FIG. 15 illustrates example embodiment of the wall mount frame 5 of vertical dispenser system in isometric view that accommodates multitude of dispensers described in detail and referenced in FIGS. 1-14. Body 50 of wall mount frame 5 in preferable embodiment as stainless steel channel, with legs cut symmetrically to provide ledges 51 and catches 52 are equally spaced on both legs of channel and function as attachment fixtures for number of dispensers. Pivoting latch 55 is placed on the body 50 of the channel web in the middle of the wall mount frame 5 body in between each corresponding pair of support ledges 51 and catches 52 and below ledges 51. Pivoting latch 55 consists of flat latching arm 58 having pivot 56 and knob 57, where knob 57 is attached at one extreme of the flat latching arm 58, therefore the pivoting latch 55 is always imbalanced due to gravitational force created by the weight of knob 57 causing the flat latching arm 58 to stay in vertical position, and therefore engaging dispenser assembly through the slot 14 in flat face 10 of the container body 1, when dispenser is placed between support ledges 51 and catches 52 on the wall mount frame 5. Pivoting latch 55 has to be rotated by hand to horizontal position for releasing dispenser assembly from the wall mount frame 5 for individual use. Wall mount frame 5 can be attached to vertical structure through the perforations 53 provided in the body 50 of the channel web. Sleeves 54 are placed for safety purpose over support ledges 51 and catches 52 while not used by dispenser.

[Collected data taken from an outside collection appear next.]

-- ==== Sys2Proof/Laws/Ops.lean ====
section
/-! SUPPORT. What the shared operations over the tables can do: they neither read nor change the port units, the lease clock,
the reset mark or the queue of commands. -/

namespace Sys2Proof.Machine

/-- The state with every port unit replaced. -/
def State.withPorts (s : State) (v : Vector PortUnit 8) : State := { s with ports := v }

/-- `setPort` replaces the port units. -/
theorem State.setPort_eq_withPorts (s : State) (p : Port) (x : PortUnit) :
    s.setPort p x = s.withPorts (s.ports.set p x) := rfl

/-- What an operation over the tables leaves as it was. -/
structure TablesOnly (s t : State) : Prop where
  pending : t.pending = s.pending
  clock : t.clock = s.clock
  inReset : t.inReset = s.inReset
  ports : t.ports = s.ports

theorem TablesOnly.rfl' (s : State) : TablesOnly s s := ⟨rfl, rfl, rfl, rfl⟩

theorem TablesOnly.trans {s t u : State} (h : TablesOnly s t) (k : TablesOnly t u) : TablesOnly s u :=
  ⟨k.pending.trans h.pending, k.clock.trans h.clock, k.inReset.trans h.inReset, k.ports.trans h.ports⟩

/-- An operation over the tables after updates that keep the four fields too. -/
theorem TablesOnly.over {s t u : State} (k : TablesOnly t u) (a : t.pending = s.pending) (b : t.clock = s.clock)
    (c : t.inReset = s.inReset) (d : t.ports = s.ports) : TablesOnly s u :=
  TablesOnly.trans ⟨a, b, c, d⟩ k

variable (s : State) (v : Vector PortUnit 8)

/-! ### The grant pass -/

theorem State.startLease_tablesOnly (own : Option ClientId) (n : Name) (w : Waiter) (g : Gen) :
    TablesOnly s (s.startLease own n w g) := by
  unfold State.startLease
  dsimp only
  split <;> exact ⟨rfl, rfl, rfl, rfl⟩

theorem State.startLease_withPorts (own : Option ClientId) (n : Name) (w : Waiter) (g : Gen) :
    (s.withPorts v).startLease own n w g = (s.startLease own n w g).withPorts v := by
  unfold State.startLease
  dsimp only
  split <;> rfl

theorem State.grant_tablesOnly (own : Option ClientId) (n : Name) (w : Waiter) (rest : List Waiter) :
    TablesOnly s (s.grant own n w rest) := by
  unfold State.grant
  dsimp only
  split
  · split
    · exact ⟨rfl, rfl, rfl, rfl⟩
    · have k := (State.startLease_tablesOnly (s.grantEntry n w rest) own n w s.drawn).over
        (s := s) rfl rfl rfl rfl
      exact ⟨k.1, k.2, k.3, k.4⟩
  · exact (State.startLease_tablesOnly (s.grantEntry n w rest) own n w s.drawn).over rfl rfl rfl rfl

theorem State.grant_withPorts (own : Option ClientId) (n : Name) (w : Waiter) (rest : List Waiter) :
    (s.withPorts v).grant own n w rest = (s.grant own n w rest).withPorts v := by
  have h : ((s.withPorts v).grantEntry n w rest).gateOf n = (s.grantEntry n w rest).gateOf n := rfl
  have k := State.startLease_withPorts (s.grantEntry n w rest) v own n w s.drawn
  unfold State.grant
  dsimp only
  rw [h]
  cases (s.grantEntry n w rest).gateOf n with
  | none => exact k
  | some g =>
    have c : ((s.withPorts v).grantEntry n w rest).channel g = (s.grantEntry n w rest).channel g := rfl
    dsimp only
    rw [c]
    cases ((s.grantEntry n w rest).channel g).isSettling with
    | true => rfl
    | false => exact congrArg (fun t => State.connect t g ((s.grantEntry n w rest).client w.client).branch) k

theorem grantLoop_tablesOnly (own : Option ClientId) (n : Name) (ws : List Waiter) :
    ∀ s : State, TablesOnly s (grantLoop own n ws s) := by
  induction ws with
  | nil => exact TablesOnly.rfl'
  | cons w rest ih =>
    intro s
    unfold grantLoop
    split
    · split
      · exact (s.grant_tablesOnly own n w rest).trans (ih _)
      · exact TablesOnly.rfl' s
    · exact TablesOnly.rfl' s

theorem grantLoop_withPorts (own : Option ClientId) (n : Name) (ws : List Waiter) :
    ∀ s : State, grantLoop own n ws (s.withPorts v) = (grantLoop own n ws s).withPorts v := by
  induction ws with
  | nil => exact fun _ => rfl
  | cons w rest ih =>
    intro s
    have h : (s.withPorts v).find n = s.find n := rfl
    unfold grantLoop
    rw [h]
    cases s.find n with
    | none => rfl
    | some r =>
      dsimp only
      split
      · rw [s.grant_withPorts, ih]
      · rfl

theorem State.grantPass_tablesOnly (own : Option ClientId) (n : Name) : TablesOnly s (s.grantPass own n) := by
  unfold State.grantPass
  split
  · exact grantLoop_tablesOnly own n _ s
  · exact TablesOnly.rfl' s

theorem State.grantPass_withPorts (own : Option ClientId) (n : Name) :
    (s.withPorts v).grantPass own n = (s.grantPass own n).withPorts v := by
  have h : (s.withPorts v).find n = s.find n := rfl
  unfold State.grantPass
  rw [h]
  cases s.find n with
  | none => rfl
  | some r => exact grantLoop_withPorts v own n _ s

/-! ### Recall evaluation -/

theorem State.applyRecall_tablesOnly (grace : Half) (h : Holder) (b : Bool) :
    TablesOnly s (s.applyRecall grace h b) := by
  unfold State.applyRecall
  split <;> exact ⟨rfl, rfl, rfl, rfl⟩

theorem State.applyRecall_withPorts (grace : Half) (h : Holder) (b : Bool) :
    (s.withPorts v).applyRecall grace h b = (s.applyRecall grace h b).withPorts v := by
  have k : (s.withPorts v).slot h.client h.slot = s.slot h.client h.slot := rfl
  unfold State.applyRecall
  rw [k]
  cases s.slot h.client h.slot <;> cases b <;> rfl

theorem foldl_applyRecall_tablesOnly (grace : Half) (l : List (Holder × Bool)) :
    ∀ s : State, TablesOnly s (l.foldl (fun t x => t.applyRecall grace x.1 x.2) s) := by
  induction l with
  | nil => exact TablesOnly.rfl'
  | cons x l ih => exact fun s => (s.applyRecall_tablesOnly grace x.1 x.2).trans (ih _)

theorem foldl_applyRecall_withPorts (grace : Half) (l : List (Holder × Bool)) :
    ∀ s : State, l.foldl (fun t x => t.applyRecall grace x.1 x.2) (s.withPorts v) =
      (l.foldl (fun t x => t.applyRecall grace x.1 x.2) s).withPorts v := by
  induction l with
  | nil => exact fun _ => rfl
  | cons x l ih => intro s; simp only [List.foldl_cons]; rw [s.applyRecall_withPorts, ih]

theorem State.evalRecall_tablesOnly (n : Name) : TablesOnly s (s.evalRecall n) := by
  unfold State.evalRecall
  split
  · exact foldl_applyRecall_tablesOnly _ _ s
  · exact TablesOnly.rfl' s

theorem State.evalRecall_withPorts (n : Name) :
    (s.withPorts v).evalRecall n = (s.evalRecall n).withPorts v := by
  have h : (s.withPorts v).find n = s.find n := rfl
  unfold State.evalRecall
  rw [h]
  cases s.find n with
  | none => rfl
  | some r => exact foldl_applyRecall_withPorts v _ _ s

/-! ### Removal, follow-up and the ends -/

theorem State.removeRecord_tablesOnly (n : Name) : TablesOnly s (s.removeRecord n) := by
  unfold State.removeRecord
  dsimp only
  split <;> exact ⟨rfl, rfl, rfl, rfl⟩

theorem State.removeRecord_withPorts (n : Name) :
    (s.withPorts v).removeRecord n = (s.removeRecord n).withPorts v := by
  have h : (s.withPorts v).gateOf n = s.gateOf n := rfl
  unfold State.removeRecord
  rw [h]
  cases s.gateOf n <;> rfl

theorem State.holderEnd_tablesOnly (n : Name) : TablesOnly s (s.holderEnd n) := by
  unfold State.holderEnd
  split <;> exact ⟨rfl, rfl, rfl, rfl⟩

theorem State.holderEnd_withPorts (n : Name) :
    (s.withPorts v).holderEnd n = (s.holderEnd n).withPorts v := by
  have h : (s.withPorts v).gateOf n = s.gateOf n := rfl
  unfold State.holderEnd
  rw [h]
  cases s.gateOf n <;> rfl

theorem State.followUp_tablesOnly (n : Name) : TablesOnly s (s.followUp n) := by
  unfold State.followUp
  split
  · split
    · exact s.removeRecord_tablesOnly n
    · exact (s.grantPass_tablesOnly none n).trans (State.evalRecall_tablesOnly _ n)
  · exact TablesOnly.rfl' s

theorem State.followUp_withPorts (n : Name) :
    (s.withPorts v).followUp n = (s.followUp n).withPorts v := by
  have h : (s.withPorts v).find n = s.find n := rfl
  unfold State.followUp
  rw [h]
  cases s.find n with
  | none => rfl
  | some r =>
    dsimp only
    split
    · exact s.removeRecord_withPorts v n
    · rw [s.grantPass_withPorts, State.evalRecall_withPorts]

theorem State.endWait_tablesOnly (c : ClientId) (i : SlotId) (cause : EndCause) :
    TablesOnly s (s.endWait c i cause) := by
  unfold State.endWait
  split <;> exact ⟨rfl, rfl, rfl, rfl⟩

theorem State.endWait_withPorts (c : ClientId) (i : SlotId) (cause : EndCause) :
    (s.withPorts v).endWait c i cause = (s.endWait c i cause).withPorts v := by
  have h : (s.withPorts v).slot c i = s.slot c i := rfl
  unfold State.endWait
  rw [h]
  cases s.slot c i <;> rfl

theorem State.endHolding_tablesOnly (c : ClientId) (i : SlotId) (cause : EndCause) :
    TablesOnly s (s.endHolding c i cause) := by
  unfold State.endHolding
  split
  · exact ⟨rfl, rfl, rfl, rfl⟩
  · exact (State.holderEnd_tablesOnly _ _).over rfl rfl rfl rfl
  · exact (State.holderEnd_tablesOnly _ _).over rfl rfl rfl rfl
  all_goals exact TablesOnly.rfl' s

theorem State.endHolding_withPorts (c : ClientId) (i : SlotId) (cause : EndCause) :
    (s.withPorts v).endHolding c i cause = (s.endHolding c i cause).withPorts v := by
  have h : (s.withPorts v).slot c i = s.slot c i := rfl
  unfold State.endHolding
  rw [h]
  cases s.slot c i with
  | held n m g l => 
    exact State.holderEnd_withPorts
      (((s.leaveHolders n c i).setSlot c i (.ended n m (some g) cause)).post c i .urgent) v n
  | recalled n m g l r => 
    exact State.holderEnd_withPorts
      (((s.leaveHolders n c i).setSlot c i (.ended n m (some g) cause)).post c i .urgent) v n
  | _ => rfl

theorem State.freeSlot_tablesOnly (c : ClientId) (i : SlotId) : TablesOnly s (s.freeSlot c i) := by
  unfold State.freeSlot
  split
  · exact TablesOnly.rfl' s
  · exact (State.followUp_tablesOnly _ _).over rfl rfl rfl rfl
  · exact (State.followUp_tablesOnly _ _).over rfl rfl rfl rfl
  · exact (TablesOnly.trans (State.holderEnd_tablesOnly _ _) (State.followUp_tablesOnly _ _)).over
      rfl rfl rfl rfl
  · exact (TablesOnly.trans (State.holderEnd_tablesOnly _ _) (State.followUp_tablesOnly _ _)).over
      rfl rfl rfl rfl
  · exact ⟨rfl, rfl, rfl, rfl⟩

theorem State.freeSlot_withPorts (c : ClientId) (i : SlotId) :
    (s.withPorts v).freeSlot c i = (s.freeSlot c i).withPorts v := by
  have h : (s.withPorts v).slot c i = s.slot c i := rfl
  unfold State.freeSlot
  rw [h]
  cases s.slot c i with
  | waiting n m w => exact State.followUp_withPorts ((s.leaveQueue n c i).setSlot c i .free) v n
  | gating n m g => exact State.followUp_withPorts ((s.leaveHolders n c i).setSlot c i .free) v n
  | held n m g l =>
    have k := State.holderEnd_withPorts ((s.leaveHolders n c i).setSlot c i .free) v n
    exact (congrArg (fun t => State.followUp t n) k).trans (State.followUp_withPorts _ v n)
  | recalled n m g l r =>
    have k := State.holderEnd_withPorts ((s.leaveHolders n c i).setSlot c i .free) v n
    exact (congrArg (fun t => State.followUp t n) k).trans (State.followUp_withPorts _ v n)
  | _ => rfl

theorem foldl_freeSlot_tablesOnly (c : ClientId) (l : List SlotId) :
    ∀ s : State, TablesOnly s (l.foldl (fun u i => u.freeSlot c i) s) := by
  induction l with
  | nil => exact TablesOnly.rfl'
  | cons i l ih => exact fun s => (s.freeSlot_tablesOnly c i).trans (ih _)

theorem foldl_freeSlot_withPorts (c : ClientId) (l : List SlotId) :
    ∀ s : State, l.foldl (fun u i => u.freeSlot c i) (s.withPorts v) =
      (l.foldl (fun u i => u.freeSlot c i) s).withPorts v := by
  induction l with
  | nil => exact fun _ => rfl
  | cons i l ih => intro s; simp only [List.foldl_cons]; rw [s.freeSlot_withPorts, ih]

theorem State.freeAll_tablesOnly (c : ClientId) : TablesOnly s (s.freeAll c) := by
  have h := foldl_freeSlot_tablesOnly c allSlots s
  unfold State.freeAll
  generalize allSlots.foldl (fun u i => State.freeSlot u c i) s = t at h
  exact ⟨h.1, h.2, h.3, h.4⟩

theorem State.freeAll_withPorts (c : ClientId) :
    (s.withPorts v).freeAll c = (s.freeAll c).withPorts v := by
  unfold State.freeAll
  rw [foldl_freeSlot_withPorts]
  generalize allSlots.foldl (fun u i => State.freeSlot u c i) s = t
  rfl

end Sys2Proof.Machine
end

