/-- The length of a frame. -/
@[simp] theorem length_frameBytes (c q k : Byte) (payload : List Byte) :
    (frameBytes c q k payload).length = payload.length + 5 := by
  simp [frameBytes, coveredBytes]

/-- The length of a frame with a header. -/
@[simp] theorem length_headedBytes (h : Header) (k : Byte) (payload : List Byte) :
    (headedBytes h k payload).length = payload.length + 5 := by
  simp [headedBytes]

/-- The length of a request's frame. -/
@[simp] theorem length_requestBytes (r : Request) : (requestBytes r).length = requestLength r := by
  simp [requestBytes, requestLength]

/-- Bits clocked in a frame in progress. -/
theorem State.clockIn_frame (bits : List Bool) (f : Frame) (hf : (s.port p).frame = some f) :
    s.clockIn p bits = s.setPort p { s.port p with frame := some { f with received := receive bits } } := by
  unfold State.clockIn
  rw [hf]

/-- Bits clocked with no frame in progress. -/
theorem State.clockIn_none (bits : List Bool) (hf : (s.port p).frame = none) : s.clockIn p bits = s := by
  unfold State.clockIn
  rw [hf]

/-- The response slot lets a request in. -/
theorem State.goodFrame_admitted (bytes : List Byte) (taken : State → State) (f : Frame) (hf : (s.port p).frame = some f)
    (hl : (s.port p).link = .up) (ha : (s.port p).admits f.outgoing bytes.length = true) :
    s.goodFrame p bytes taken =
      taken (s.setPort p { s.port p with frame := none, score := (s.port p).score - 1 }) := by
  unfold State.goodFrame State.endGood
  rw [s.clockIn_frame p _ f hf]
  simp only [State.port_setPort, if_pos, State.setPort_setPort, receive_bitsOf_count]
  generalize s.port p = u at *
  obtain ⟨l, sc, sl, bf, ov, fr, rep⟩ := u
  subst hf hl
  exact if_pos ha

/-- The response slot does not let a request in: an overrun. -/
theorem State.goodFrame_overrun (bytes : List Byte) (taken : State → State) (f : Frame) (hf : (s.port p).frame = some f)
    (hl : (s.port p).link = .up) (ha : (s.port p).admits f.outgoing bytes.length = false) :
    s.goodFrame p bytes taken =
      s.setPort p { s.port p with
        frame := none, score := (s.port p).score - 1, overruns := bump (s.port p).overruns } := by
  unfold State.goodFrame State.endGood
  rw [s.clockIn_frame p _ f hf]
  simp only [State.port_setPort, if_pos, State.setPort_setPort, receive_bitsOf_count]
  generalize s.port p = u at *
  obtain ⟨l, sc, sl, bf, ov, fr, rep⟩ := u
  subst hf hl
  exact if_neg (fun h => Bool.noConfusion (ha.symm.trans h))

/-- In FAULTED a good frame is dropped without count. -/
theorem State.goodFrame_faulted (bytes : List Byte) (taken : State → State) (f : Frame) (hf : (s.port p).frame = some f)
    (hl : (s.port p).link = .faulted) :
    s.goodFrame p bytes taken = s.setPort p { s.port p with frame := none } := by
  unfold State.goodFrame State.endGood
  rw [s.clockIn_frame p _ f hf]
  simp only [State.port_setPort, if_pos, State.setPort_setPort, hl]

/-- A frame whose start the port has not recognised is ignored. -/
theorem State.goodFrame_ignored (bytes : List Byte) (taken : State → State) (hf : (s.port p).frame = none) :
    s.goodFrame p bytes taken = s := by
  unfold State.goodFrame State.endGood
  rw [s.clockIn_none p _ hf]
  simp only [hf]

/-- Everything the end of a good frame can do. -/
theorem State.goodFrame_cases (bytes : List Byte) (taken : State → State) :
    ((s.port p).frame = none ∧ s.goodFrame p bytes taken = s) ∨
    ((s.port p).link = .faulted ∧ (s.port p).frame ≠ none ∧
      s.goodFrame p bytes taken = s.setPort p { s.port p with frame := none }) ∨
    (∃ f, (s.port p).frame = some f ∧ (s.port p).link = .up ∧ (s.port p).admits f.outgoing bytes.length = false ∧
      s.goodFrame p bytes taken = s.setPort p { s.port p with
        frame := none, score := (s.port p).score - 1, overruns := bump (s.port p).overruns }) ∨
    ∃ f, (s.port p).frame = some f ∧ (s.port p).link = .up ∧ (s.port p).admits f.outgoing bytes.length = true ∧
      s.goodFrame p bytes taken =
        taken (s.setPort p { s.port p with frame := none, score := (s.port p).score - 1 }) := by
  cases hf : (s.port p).frame with
  | none => exact .inl ⟨rfl, s.goodFrame_ignored p bytes taken hf⟩
  | some f =>
    cases hl : (s.port p).link with
    | faulted => exact .inr (.inl ⟨rfl, by simp, s.goodFrame_faulted p bytes taken f hf hl⟩)
    | up =>
      cases ha : (s.port p).admits f.outgoing bytes.length with
      | false => exact .inr (.inr (.inl ⟨f, rfl, rfl, ha, s.goodFrame_overrun p bytes taken f hf hl ha⟩))
      | true => exact .inr (.inr (.inr ⟨f, rfl, rfl, ha, s.goodFrame_admitted p bytes taken f hf hl ha⟩))

/-! ### Requests screened earlier -/

/-- Does the port unit hold a request that is screened and not yet carried out? -/
def PortUnit.holdsScreened (u : PortUnit) : Prop := ∃ r k, u.slot = .working (.screened r k)

/-- Everything that carrying out a port's screened OPEN or CLOSE can do. -/
theorem State.carryEarlierOn_cases (c : ClientId) (q : Port) :
    s.carryEarlierOn c q = s ∨
    ∃ r k, (s.port q).slot = .working (.screened r k) ∧ r.header.client = c ∧ k.rebinds r = true ∧
      screen (s.client c) q r = .passed k ∧
      s.carryEarlierOn c q =
        (carryScreened k q r s).1.setResponse q (.working (.done (carryScreened k q r s).2)) := by
  unfold State.carryEarlierOn
  split
  · rename_i r k e
    split
    · rename_i g
      exact .inr ⟨r, k, e, g.1, g.2.1, g.2.2, rfl⟩
    · exact .inl rfl
  all_goals exact .inl rfl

FIG. 16 illustrates example embodiment of wall dispenser system in isometric view comprising of mount wall frame 5 with three dispensers described in detail and referenced in FIGS. 1-14. Top dispenser A in an inactive status is displayed with top 2 in closed position, therefore top 2 is blocking an access to the rolled foil sheet 6 and covering an aperture in which the cutting blade 36 resides, therefore preventing accidental injury. Middle dispenser B is displayed in foil drawing position with lifted top 2 allowing to grab the foil from the contact face 38a of the shroud 38 and to pull desired length of foil from the rolled foil sheet 6. Lowering the top 2 until the bottom edge of top body tab 20 touches the stop face 38c of shroud 38 and pulling farther the unwound foil cause cutting the desired length by sharp edge 37 of the cutting blade 36 as illustrated in FIG. 2, and afterward leaving dispenser B in inactive status of dispenser A.
Bottom dispenser C is displayed without the rolled foil sheet 6 where shaft assembly 4 can be removed from the container base 1 by disconnecting pivots 47 accessible only while the top 2 is placed in vertical position. Shaft assembly 4 after being inserted inside the core of the rolled foil sheet 6 replacement may be installed back inside the container body 1 by connecting pivots 47 through the perforations 16 in the side walls 11 of the container body 1. Lowering top 2 into horizontal position put the dispenser C in the inactive status of dispenser A.
The above embodiment of the invention of the dispenser for rolled foil and wall assembly, in which the scope of the invention being described and illustrated hitherto, is determined only by the appended claims, therefore variations in the materials and techniques utilized in construing the apparatus, when obvious and known by the person knowledgeable in the subject, deems invention valid.